A Few Live Loves of Mine

Some of my favorite live albums!

CBS Television, Public domain, via Wikimedia Commons

A few days ago Pierce McIntyre, editor in chief of Plethora Of Pop, gave this prompt:

Immediately upon reading this, I had several albums come to mind, and I’m very excited to share them here! I’ll just be giving a few of my favorites, and talking a little about each one, and my favorite song from them!

Live At San Quentin by Johnny Cash:

Now I know you probably saw Johnny Cash as the featured image, and just knew I was gonna put Live At Folsom Prison on here, and while that’s a great album, I find myself preferring the San Quentin performance a bit more.

I prefer the song lineup a bit more, and I like the shorter runtime.

One of the big reasons I prefer Live At San Quentin is because of his performance of “A Boy Named Sue.”

“A Boy Named Sue” is one of my all-time favorites from Cash, and I think this performance is above every other one I’ve heard.

Live From The Ryman by Jason Isbell and The 400 Unit

The Ryman is such a beautiful venue, and Isbell did it justice with this performance.

The setlist includes some of my all-time favorites from him, such as; “Elephant”, “24 Frames”, “The Life You Chose”, “Flying Over Water”, and the one that really drew me into this live album.

Much like Cash’s “A Boy Named Sue,” the song that really puts this album high up in my favorites, is “Last Of My Kind.” It was the first song I heard from this live record, and it’s on my playlist in lieu of the actual studio version.

Isbell delivers everything in this performance with such a powerful level of emotion, and it makes for a very personal sounding experience.

Elizabeth Cotten Live!

I discovered Elizabeth Cotten when I found out she was the writer of the iconic folk song — “Freight Train,” and when I looked into her history I was fascinated.

I eventually stumbled upon this album, and was blown away by how earnest, and sweet it was.

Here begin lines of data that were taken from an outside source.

/-- A trap followed at once by MRET resumes what was interrupted: the pc, the interrupt enable, the level, the
registers and memory are those before the trap, and `mstatus` reads as before but for MPIE = 1 (60 sections 3
and 6). -/
def Obligations.TrapThenMretResumes : Prop :=
  ∀ s : State, HandlerAligned s → s.mcauseMinhv = false →
    (∀ (c : ExceptionCause) (tval : Word), ∃ t u, takeException s c tval = .next t ∧ exec .mret t = .next u ∧
      u.pc = s.pc ∧ u.mstatusMie = s.mstatusMie ∧ u.mil = s.mil ∧ u.x = s.x ∧ SameMemory s u ∧
      csrRead u .mstatus = csrRead s .mstatus ||| 0x80#32) ∧
    (∀ (id : Nat) (t : State), implementedId s.params id = true → takeInterrupt s id = .next t →
      ∃ u, exec .mret t = .next u ∧ u.pc = s.pc ∧ u.mstatusMie = s.mstatusMie ∧ u.mil = s.mil ∧ u.x = s.x ∧
        SameMemory s u ∧ csrRead u .mstatus = csrRead s .mstatus ||| 0x80#32)

/-! ## CSRs -/

/-- The six CSR instructions on `mscratch`, a plain register: the old value to `rd`, the new value written, set
or cleared, and no write where the number of the source register or the immediate is 0 (10 R71; 43 section 4). -/
def Obligations.CsrFormsOnMscratch : Prop :=
  ∀ (s : State) (rd rs1 : Reg) (uimm : BitVec 5) (a old : Word), a = readReg s rs1 → old = s.mscratch →
    (∃ t, exec (.csrrw rd rs1 0x340#12) s = .next t ∧ WritesReg s t rd (fun v => v = old) ∧ SameMemory s t ∧
      t = { s with x := t.x, mscratch := a, pc := s.pc + 4#32, minstret := s.minstret + 1#64 }) ∧
    (∃ t, exec (.csrrs rd rs1 0x340#12) s = .next t ∧ WritesReg s t rd (fun v => v = old) ∧ SameMemory s t ∧
      t = { s with
        x := t.x, mscratch := (if rs1 = 0#5 then old else old ||| a), pc := s.pc + 4#32,
        minstret := s.minstret + 1#64 }) ∧
    (∃ t, exec (.csrrc rd rs1 0x340#12) s = .next t ∧ WritesReg s t rd (fun v => v = old) ∧ SameMemory s t ∧
      t = { s with
        x := t.x, mscratch := (if rs1 = 0#5 then old else old &&& ~~~a), pc := s.pc + 4#32,
        minstret := s.minstret + 1#64 }) ∧
    (∃ t, exec (.csrrwi rd uimm 0x340#12) s = .next t ∧ WritesReg s t rd (fun v => v = old) ∧ SameMemory s t ∧
      t = { s with
        x := t.x, mscratch := uimm.setWidth 32, pc := s.pc + 4#32, minstret := s.minstret + 1#64 }) ∧
    (∃ t, exec (.csrrsi rd uimm 0x340#12) s = .next t ∧ WritesReg s t rd (fun v => v = old) ∧ SameMemory s t ∧
      t = { s with
        x := t.x, mscratch := old ||| uimm.setWidth 32, pc := s.pc + 4#32, minstret := s.minstret + 1#64 }) ∧
    (∃ t, exec (.csrrci rd uimm 0x340#12) s = .next t ∧ WritesReg s t rd (fun v => v = old) ∧ SameMemory s t ∧
      t = { s with
        x := t.x, mscratch := old &&& ~~~(uimm.setWidth 32), pc := s.pc + 4#32,
        minstret := s.minstret + 1#64 })

/-- The checks of a CSR access: an address that does not exist, a debug-mode CSR outside debug mode, a write to a
read-only address, a trigger owned by debug mode: each is an illegal instruction; writes to read-only registers
at writable addresses are not errors and change nothing (43 R327). -/
def Obligations.CsrChecks : Prop :=
  ∀ (s : State) (i : Instr) (csr : BitVec 12) (writes : Bool), AccessesCsr i csr writes →
    (HandlerAligned s →
      csrOf csr = none ∨ csr = 0x302#12 ∨ csr = 0x303#12 ∨ csr.toNat < 0x300 ∨
        (0x7B0 ≤ csr.toNat ∧ csr.toNat ≤ 0x7BF ∧ s.debugMode = false) ∨
        (writes = true ∧ csr.extractLsb' 10 2 = 0b11#2) ∨
        ((csr = 0x7A1#12 ∨ csr = 0x7A2#12 ∨ csr = 0x7A3#12) ∧ s.debugMode = false ∧
          (s.triggers.get s.tselect.toFin).dmode = true) →
      ∃ tval, (tval = 0#32 ∨ tval = (encode i).bits) ∧ TakesException i s 2#10 tval) ∧
    (∀ (rd : Reg) (c : Csr), CsrInto i rd → csrOf csr = some c → c = .mip ∨ c = .mintstatus ∨ c = .misa →
      ∃ t, exec i s = .next t ∧ Computed s t rd 4#32 fun v => v = csrRead s c)

/-- `mstatus` by the six CSR instructions: a read shows MIE in bit 3, MPIE in bit 7, MPP = 0b11 and zeros elsewhere;
a write, a set and a clear reach MIE and MPIE only, and an immediate MIE alone of the two (10 R61, R62; 43 section
4; 60 section 6). -/
def Obligations.MstatusAccess : Prop :=
  ∀ (s : State) (rd rs1 : Reg) (uimm : BitVec 5) (v : Word) (reads : State → Prop) (sets : Bool → Bool → State → State),
    v = readReg s rs1 →
    (reads = fun t => SameMemory s t ∧ WritesReg s t rd fun old => ∀ k < 32, old.getLsbD k =
      if k = 3 then s.mstatusMie else if k = 7 then s.mstatusMpie else decide (k = 11 ∨ k = 12)) →
    (sets = fun mie mpie t => { s with
      x := t.x, mstatusMie := mie, mstatusMpie := mpie, pc := s.pc + 4#32, minstret := s.minstret + 1#64 }) →
    (∃ t, exec (.csrrw rd rs1 0x300#12) s = .next t ∧ reads t ∧ t = sets (v.getLsbD 3) (v.getLsbD 7) t) ∧
    (∃ t, exec (.csrrs rd rs1 0x300#12) s = .next t ∧ reads t ∧
      t = sets (s.mstatusMie || v.getLsbD 3) (s.mstatusMpie || v.getLsbD 7) t) ∧
    (∃ t, exec (.csrrc rd rs1 0x300#12) s = .next t ∧ reads t ∧
      t = sets (s.mstatusMie && !v.getLsbD 3) (s.mstatusMpie && !v.getLsbD 7) t) ∧
    (∃ t, exec (.csrrwi rd uimm 0x300#12) s = .next t ∧ reads t ∧ t = sets (uimm.getLsbD 3) false t) ∧
    (∃ t, exec (.csrrsi rd uimm 0x300#12) s = .next t ∧ reads t ∧
      t = sets (s.mstatusMie || uimm.getLsbD 3) s.mstatusMpie t) ∧
    (∃ t, exec (.csrrci rd uimm 0x300#12) s = .next t ∧ reads t ∧
      t = sets (s.mstatusMie && !uimm.getLsbD 3) s.mstatusMpie t)

/-- `mie` and `mip`: three enable and three pending bits outside CLIC mode, zero in it; `mie` is written outside
CLIC mode only, `mip` never (10 R66, R67). -/
def Obligations.MieAndMip : Prop :=
  ∀ (s : State) (rd rs1 : Reg) (v : Word), v = readReg s rs1 →
    (clicMode s = false →
      (∃ t, exec (.csrrw rd rs1 0x304#12) s = .next t ∧
        (WritesReg s t rd fun old => ∀ k < 32, old.getLsbD k =
          if k = 3 then s.mieMsie else if k = 7 then s.mieMtie else if k = 11 then s.mieMeie else false) ∧
        SameMemory s t ∧
        t = { s with
          x := t.x, mieMsie := v.getLsbD 3, mieMtie := v.getLsbD 7, mieMeie := v.getLsbD 11, pc := s.pc + 4#32,
          minstret := s.minstret + 1#64 }) ∧
      (∃ t, exec (.csrrw rd rs1 0x344#12) s = .next t ∧
        Computed s t rd 4#32 fun old => ∀ k < 32, old.getLsbD k =
          if k = 3 then s.clic.msip
          else if k = 7 then decide (s.clic.mtimecmp.toNat ≤ s.mtime.toNat)
          else if k = 11 then s.meipWire else false)) ∧
    (clicMode s = true →
      (∃ t, exec (.csrrw rd rs1 0x304#12) s = .next t ∧ Computed s t rd 4#32 fun old => old = 0#32) ∧
      (∃ t, exec (.csrrw rd rs1 0x344#12) s = .next t ∧ Computed s t rd 4#32 fun old => old = 0#32))

/-- `mcause`: in CLIC mode its bit 23 is `mstatus.MPIE` and bits 29:28 read 0b11; outside it only the Interrupt
bit and the code read other than 0, and a write reaches nothing else (10 R73, R74, R76).  A read after a write of
an illegal cause has no meaning (93 U2).  A write in CLIC mode sets the saved level whose image it carries, if that
image has been read before, and has no meaning if not (10 R75); what counts as having been read is the model's
choice (notes/assumptions/10.md). -/
def Obligations.McauseAccess : Prop :=
  ∀ (s : State) (rd rs1 : Reg) (v : Word) (legal : Bool), v = readReg s rs1 →
    legal = legalCause s.params s.mcauseInterrupt s.mcauseCode →
    (legal = true →
      ∃ t, exec (.csrrs rd 0#5 0x342#12) s = .next t ∧ SameMemory s t ∧
        WritesReg s t rd (fun u =>
          u.getLsbD 31 = s.mcauseInterrupt ∧ u.extractLsb' 0 10 = s.mcauseCode ∧ u.extractLsb' 10 13 = 0#13 ∧
          (clicMode s = true →
            u.getLsbD 23 = s.mstatusMpie ∧ u.extractLsb' 28 2 = 0b11#2 ∧ u.getLsbD 30 = s.mcauseMinhv) ∧
          (clicMode s = false → u.extractLsb' 10 21 = 0#21)) ∧
        (clicMode s = false → t.mpilSeen = s.mpilSeen) ∧
        t = { s with x := t.x, mpilSeen := t.mpilSeen, pc := s.pc + 4#32, minstret := s.minstret + 1#64 }) ∧
    (legal = false →
      exec (.csrrs rd 0#5 0x342#12) s = .refused .mcauseCodeIllegal ∧
      (rd ≠ 0#5 → exec (.csrrw rd rs1 0x342#12) s = .refused .mcauseCodeIllegal)) ∧
    (clicMode s = false → legal = true ∨ rd = 0#5 →
      ∃ t, exec (.csrrw rd rs1 0x342#12) s = .next t ∧ SameMemory s t ∧
        WritesReg s t rd (fun u => u = csrRead s .mcause) ∧
        t = { s with
          x := t.x, mcauseInterrupt := v.getLsbD 31, mcauseCode := v.extractLsb' 0 10, pc := s.pc + 4#32,
          minstret := s.minstret + 1#64 }) ∧
    (∀ level, clicMode s = true → legal = true ∨ rd = 0#5 → v.getLsbD 30 = false →
      levelOfImage (v.extractLsb' 24 4) = some level → s.mpilSeen.getLsbD (level.toNat / 16) = true →
      ∃ t, exec (.csrrw rd rs1 0x342#12) s = .next t ∧ SameMemory s t ∧
        WritesReg s t rd (fun u => u = csrRead s .mcause) ∧
        t = { s with
          x := t.x, mcauseInterrupt := v.getLsbD 31, mcauseMinhv := false, mcauseMpil := level,
          mpilSeen := t.mpilSeen, mstatusMpie := v.getLsbD 23, mcauseCode := v.extractLsb' 0 10,
          pc := s.pc + 4#32, minstret := s.minstret + 1#64 }) ∧
    (clicMode s = true → v.getLsbD 30 = false →
      (∀ level, levelOfImage (v.extractLsb' 24 4) = some level → s.mpilSeen.getLsbD (level.toNat / 16) = false) →
      exec (.csrrw 0#5 rs1 0x342#12) s = .refused .mpilImageUnknown) ∧
    (clicMode s = true → v.getLsbD 30 = true → exec (.csrrw 0#5 rs1 0x342#12) s = .refused .minhvWrite)

/-- The round trip of a handler: a value read from `mcause` and written back later, in whatever state of the same
mode with whatever level saved since, leaves `mcause` and the level MRET restores as they were when it was read,
whatever the image of the levels (10 section 5.5).  That the level comes back exactly, not only as one that gates
alike, is the model's choice among what R75 allows (notes/assumptions/10.md). -/
def Obligations.McauseRoundTrip : Prop :=
  ∀ (s : State) (rd : Reg), rd ≠ 0#5 → legalLevel s.mcauseMpil = true → s.mcauseMinhv = false →
    legalCause s.params s.mcauseInterrupt s.mcauseCode = true →
    ∃ t, exec (.csrrs rd 0#5 0x342#12) s = .next t ∧
      ∀ (later : State) (rs1 : Reg), readReg later rs1 = readReg t rd →
        (clicMode s = true → clicMode later = true → later.mpilSeen &&& t.mpilSeen = t.mpilSeen →
          ∃ u, exec (.csrrw 0#5 rs1 0x342#12) later = .next u ∧ SameMemory later u ∧
            u = { later with
              mcauseInterrupt := s.mcauseInterrupt, mcauseCode := s.mcauseCode, mcauseMpil := s.mcauseMpil,
              mcauseMinhv := false, mstatusMpie := s.mstatusMpie, pc := later.pc + 4#32,
              minstret := later.minstret + 1#64 }) ∧
        (clicMode s = false → clicMode later = false →
          ∃ u, exec (.csrrw 0#5 rs1 0x342#12) later = .next u ∧ SameMemory later u ∧
            u = { later with
              mcauseInterrupt := s.mcauseInterrupt, mcauseCode := s.mcauseCode, pc := later.pc + 4#32,
              minstret := later.minstret + 1#64 })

It reminds me of if you just headed down to the general store, and listened to some old lady play songs for spare change.

Between songs, she tells lovely, funny little stories, just like any old loveable lady would. She works the crowd so well, and keeps them involved throughout the performance.

This album makes the list because, yes, the songs are good, but the album is just so unbelievably charming the whole way through.

Buck Owens and His Buckaroos Live In Japan!

I actually found this album because of a song that Buck doesn’t even play on it. My favorite Buck Owens song, and one of my favorites ever, is “Made In Japan.” I was looking for that song one day, and came across the Live in Japan album.

I gave it a listen and was blown away. I guess I shouldn’t have been surprised, because I always loved Buck Owens on Hee-Haw. His charisma and charm definitely carry over to this live album as well (even if he does pronounce “Japan” weirdly).

It’s hard to choose a favorite song from this one, but it’s between “Second Fiddle,” and “Tokyo Polka.”

Live on Red Barn Radio I & II by Tyler Childers

This album is an absolute cult classic among Tyler Childers fans, and for good reason. It’s the only album on streaming services that has some of his best early work on it. Songs like; “Rock Salt and Nails,” “Follow You To Virgie,” “Deadman’s Curve,” “Shake The Frost,” and “Charleston Girl.” “Shake The Frost” is my favorite of the bunch.

Unlike a lot of the others on this list, this album isn’t super high energy, or exciting, especially since it’s not being played to a live crowd. Childers just puts his head down and plays some great music.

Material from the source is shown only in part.